Mosovich had to admit that was probably the case. The Fleet used something similar to prize rules, a combination of Galactic laws and human application. Since the ACS was generally the lead assault element, they got the maximum financial benefit of all the captured Posleen weaponry, ships and stores that generally were lying around in a retreat. He also noted that Papa O’Neal had neatly sidestepped the question of how many similar caches there were.

“And he’s a great source of surplus,” Mueller said, kicking a grav-gun ammo case.

“Uh, yeah,” Papa O’Neal said with another grin. “They go through a lot of grav-gun ammo.” He duckwalked back to the entrance and gestured down the hill where the farm and the pocket valley beyond were faintly visible. The main valley of the Gap was still shrouded by a shoulder of the hill, but Black Mountain was in clear view — it dominated the southern horizon — and a corner of the wall was faintly visible. “This spot makes a fair lookout, but of course there’s no back door. I don’t like going to ground when there’s no back door.”

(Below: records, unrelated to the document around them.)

theorem grpResumeEff_rest (e : Eff) (s : State) (hs : Rest msk s0 s) (mjrn : msk.jrn = true := by assumption) : Rest msk s0 (grpResumeEff e s) := by
  unfold grpResumeEff
  try dsimp only
  with_reducible repeat' first | assumption | apply grpTo_rest | apply modGrp_rest | apply preempted_rest | (apply rest_mk; (iterate 7 (first | exact Or.inr rfl | exact Or.inl ‹_›)); (first | assumption | apply grpTo_rest | apply modGrp_rest | apply preempted_rest | split)) | split | intro _

theorem grpHomeEff_rest (e : Eff) (s : State) (hs : Rest msk s0 s) (mjrn : msk.jrn = true := by assumption) : Rest msk s0 (grpHomeEff e s) := by
  unfold grpHomeEff
  try dsimp only
  with_reducible repeat' first | assumption | apply beginHome_rest | apply preempted_rest | (apply rest_mk; (iterate 7 (first | exact Or.inr rfl | exact Or.inl ‹_›)); (first | assumption | apply beginHome_rest | apply preempted_rest | split)) | split | intro _

theorem grpClearEff_rest (e : Eff) (s : State) (hs : Rest msk s0 s)  : Rest msk s0 (grpClearEff e s) := by
  unfold grpClearEff
  extract_lets g s1
  split
  · exact hs
  have h1 : Rest msk s0 s1 := modGrp_rest _ _ _ hs
  clear_value s1
  split
  · exact grpTo_rest _ _ _ (resetMotion_rest _ _ h1)
  · refine toIdle_rest _ _ (forNat_rest _ _ _ (fun a t ht => ?_) h1)
    split
    · exact toHeld_rest _ _ ht
    · exact ht

theorem setPayloadEff_rest (e : Eff) (s : State) (hs : Rest msk s0 s)  : Rest msk s0 (setPayloadEff e s) := by
  unfold setPayloadEff
  try dsimp only
  with_reducible repeat' first | assumption | apply grpEvent_rest | apply modGrp_rest | (apply rest_mk; (iterate 7 (first | exact Or.inr rfl | exact Or.inl ‹_›)); (first | assumption | apply grpEvent_rest | apply modGrp_rest | split)) | split | intro _

theorem setSes_rest (k : Nat) (x : Session) (s : State) (hs : Rest msk s0 s)  : Rest msk s0 (setSes k x s) := by
  unfold setSes
  try dsimp only
  with_reducible repeat' first | assumption | (apply rest_mk; (iterate 7 (first | exact Or.inr rfl | exact Or.inl ‹_›)); (first | assumption | split)) | split | intro _

theorem setInj_rest (a : Nat) (x : Option Inject) (s : State) (hs : Rest msk s0 s)  : Rest msk s0 (setInj a x s) := by
  unfold setInj
  try dsimp only
  with_reducible repeat' first | assumption | (apply rest_mk; (iterate 7 (first | exact Or.inr rfl | exact Or.inl ‹_›)); (first | assumption | split)) | split | intro _

theorem writeRow_rest (k : Nat) (x : Session) (row : List Int) (s : State) (hs : Rest msk s0 s)  : Rest msk s0 (writeRow k x row s) := by
  unfold writeRow
  try dsimp only
  with_reducible repeat' first | assumption | apply raise_rest | apply raiseIf_rest | apply setSes_rest | (apply rest_mk; (iterate 7 (first | exact Or.inr rfl | exact Or.inl ‹_›)); (first | assumption | apply raise_rest | apply raiseIf_rest | apply setSes_rest | split)) | split | intro _

theorem sessionCadence_rest (occ : BitVec 128) (k : Nat) (s : State) (hs : Rest msk s0 s)  : Rest msk s0 (sessionCadence occ k s) := by
  unfold sessionCadence
  try dsimp only
  with_reducible repeat' first | assumption | apply setSes_rest | apply writeRow_rest | (apply rest_mk; (iterate 7 (first | exact Or.inr rfl | exact Or.inl ‹_›)); (first | assumption | apply setSes_rest | apply writeRow_rest | split)) | split | intro _

theorem traceCadence_rest (s : State) (hs : Rest msk s0 s)  : Rest msk s0 (traceCadence s) := by
  unfold traceCadence
  try dsimp only
  with_reducible repeat' first | assumption | apply forNat_rest | apply sessionCadence_rest | (apply rest_mk; (iterate 7 (first | exact Or.inr rfl | exact Or.inl ‹_›)); (first | assumption | apply forNat_rest | apply sessionCadence_rest | split)) | split | intro _

theorem freeTriggers_rest (k : Nat) (s : State) (hs : Rest msk s0 s) (mtime : msk.time = true := by assumption) : Rest msk s0 (freeTriggers k s) := by
  unfold freeTriggers
  try dsimp only
  with_reducible repeat' first | assumption | apply freeUnits_rest | (apply rest_mk; (iterate 7 (first | exact Or.inr rfl | exact Or.inl ‹_›)); (first | assumption | apply freeUnits_rest | split)) | split | intro _

theorem trcFull_rest (k : Nat) (s : State) (hs : Rest msk s0 s) (mtime : msk.time = true := by assumption) : Rest msk s0 (trcFull k s) := by
  unfold trcFull
  try dsimp only
  with_reducible repeat' first | assumption | apply freeTriggers_rest | apply raise_rest | apply setSes_rest | (apply rest_mk; (iterate 7 (first | exact Or.inr rfl | exact Or.inl ‹_›)); (first | assumption | apply freeTriggers_rest | apply raise_rest | apply setSes_rest | split)) | split | intro _

theorem traceFault_rest (k row c : Nat) (s : State) (hs : Rest msk s0 s) (mtime : msk.time = true := by assumption) : Rest msk s0 (traceFault k row c s) := by
  unfold traceFault
  try dsimp only
  with_reducible repeat' first | assumption | apply freeTriggers_rest | apply setSes_rest | (apply rest_mk; (iterate 7 (first | exact Or.inr rfl | exact Or.inl ‹_›)); (first | assumption | apply freeTriggers_rest | apply setSes_rest | split)) | split | intro _

theorem trigger_rest (k : Nat) (s : State) (hs : Rest msk s0 s)  : Rest msk s0 (trigger k s) := by
  unfold trigger
  try dsimp only
  with_reducible repeat' first | assumption | apply raise_rest | apply setSes_rest | (apply rest_mk; (iterate 7 (first | exact Or.inr rfl | exact Or.inl ‹_›)); (first | assumption | apply raise_rest | apply setSes_rest | split)) | split | intro _

theorem triggerDropped_rest (k : Nat) (s : State) (hs : Rest msk s0 s)  : Rest msk s0 (triggerDropped k s) := by
  unfold triggerDropped
  try dsimp only
  with_reducible repeat' first | assumption | apply setSes_rest | (apply rest_mk; (iterate 7 (first | exact Or.inr rfl | exact Or.inl ‹_›)); (first | assumption | apply setSes_rest | split)) | split | intro _

theorem injValue_rest (a : Nat) (s : State) (hs : Rest msk s0 s)  : Rest msk s0 (injValue a s) := by
  unfold injValue
  try dsimp only
  with_reducible repeat' first | assumption | apply setInj_rest | (apply rest_mk; (iterate 7 (first | exact Or.inr rfl | exact Or.inl ‹_›)); (first | assumption | apply setInj_rest | split)) | split | intro _

theorem injAdvance_rest (a : Nat) (s : State) (hs : Rest msk s0 s)  : Rest msk s0 (injAdvance a s) := by
  unfold injAdvance
  try dsimp only
  with_reducible repeat' first | assumption | apply setInj_rest | (apply rest_mk; (iterate 7 (first | exact Or.inr rfl | exact Or.inl ‹_›)); (first | assumption | apply setInj_rest | split)) | split | intro _

theorem chargeInj_rest (a : Nat) (on : Bool) (s : State) (hs : Rest msk s0 s)  : Rest msk s0 (chargeInj a on s) := by
  unfold chargeInj
  try dsimp only
  with_reducible repeat' first | assumption | apply setShares_rest | (apply rest_mk; (iterate 7 (first | exact Or.inr rfl | exact Or.inl ‹_›)); (first | assumption | apply setShares_rest | split)) | split | intro _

“Yeah, I been treed by the Posleen a couple of times,” Mosovich said, glancing down the bluff. It was climbable, with difficulty. “I don’t care for it.”

As he stepped back Elgars gasped and shook her head. “Now that was a bad one,” she said with an uneasy chuckle.

“What was a bad one?” Mueller asked, ducking through to crowd the ledge.

“You ever get flashbacks, Sergeant?” she asked.

“Occasionally,” Mueller admitted. “Not all that often.”

“Well, I get flashbacks of stuff I’ve never done,” Elgars said with a grim chuckle. “And you know, I’ve never been to Barwhon, but I’ve come to hate that cold-assed rainy planet.”

“It is that,” Mosovich said. “I’ve only been once and I have no desire to return.”

“I understand that it has a high species diversity,” Papa O’Neal said with a chuckle, reaching up to climb up the bluff. “Every really nasty place I’ve ever been — Vietnam, Laos, Cambodia, Congo, Biafra — had the same damned description.”

“It does that,” Mueller agreed. “It has about a billion different species of biting beetles, all the size of your finger joint. And forty million species of vines that get in your way. And sixty million species of really tall trees that screen out the light.”

“And lots and lots of Posleen,” Mosovich said with a laugh. “Well, it used to.”

“I had this sudden really clear image of a Posleen village, a few pyramids and some other stuff. I was looking through a scope, right eye in the scope, left scanning outside. I know that in just a second a Posleen’s gonna come through a door and I have to engage it. Then there were some explosions and, sure enough, a Postie comes right in view. Ah take it out, and some others, then there’s a God King and it’s all okay, Ah’m in the zone, servicing the targets. Ah’ve got an IR blanket on and the signature’s covered so Ah’m safe, counterfire is not an issue. The gun’s big, probably a Barrett, and I have to reposition a couple of times cause Ah’m on this really big branch or something. Then the tree I’m shooting in starts shuddering and Ah look down and there’s this line of shot-marks walking up the tree and then it goes white.”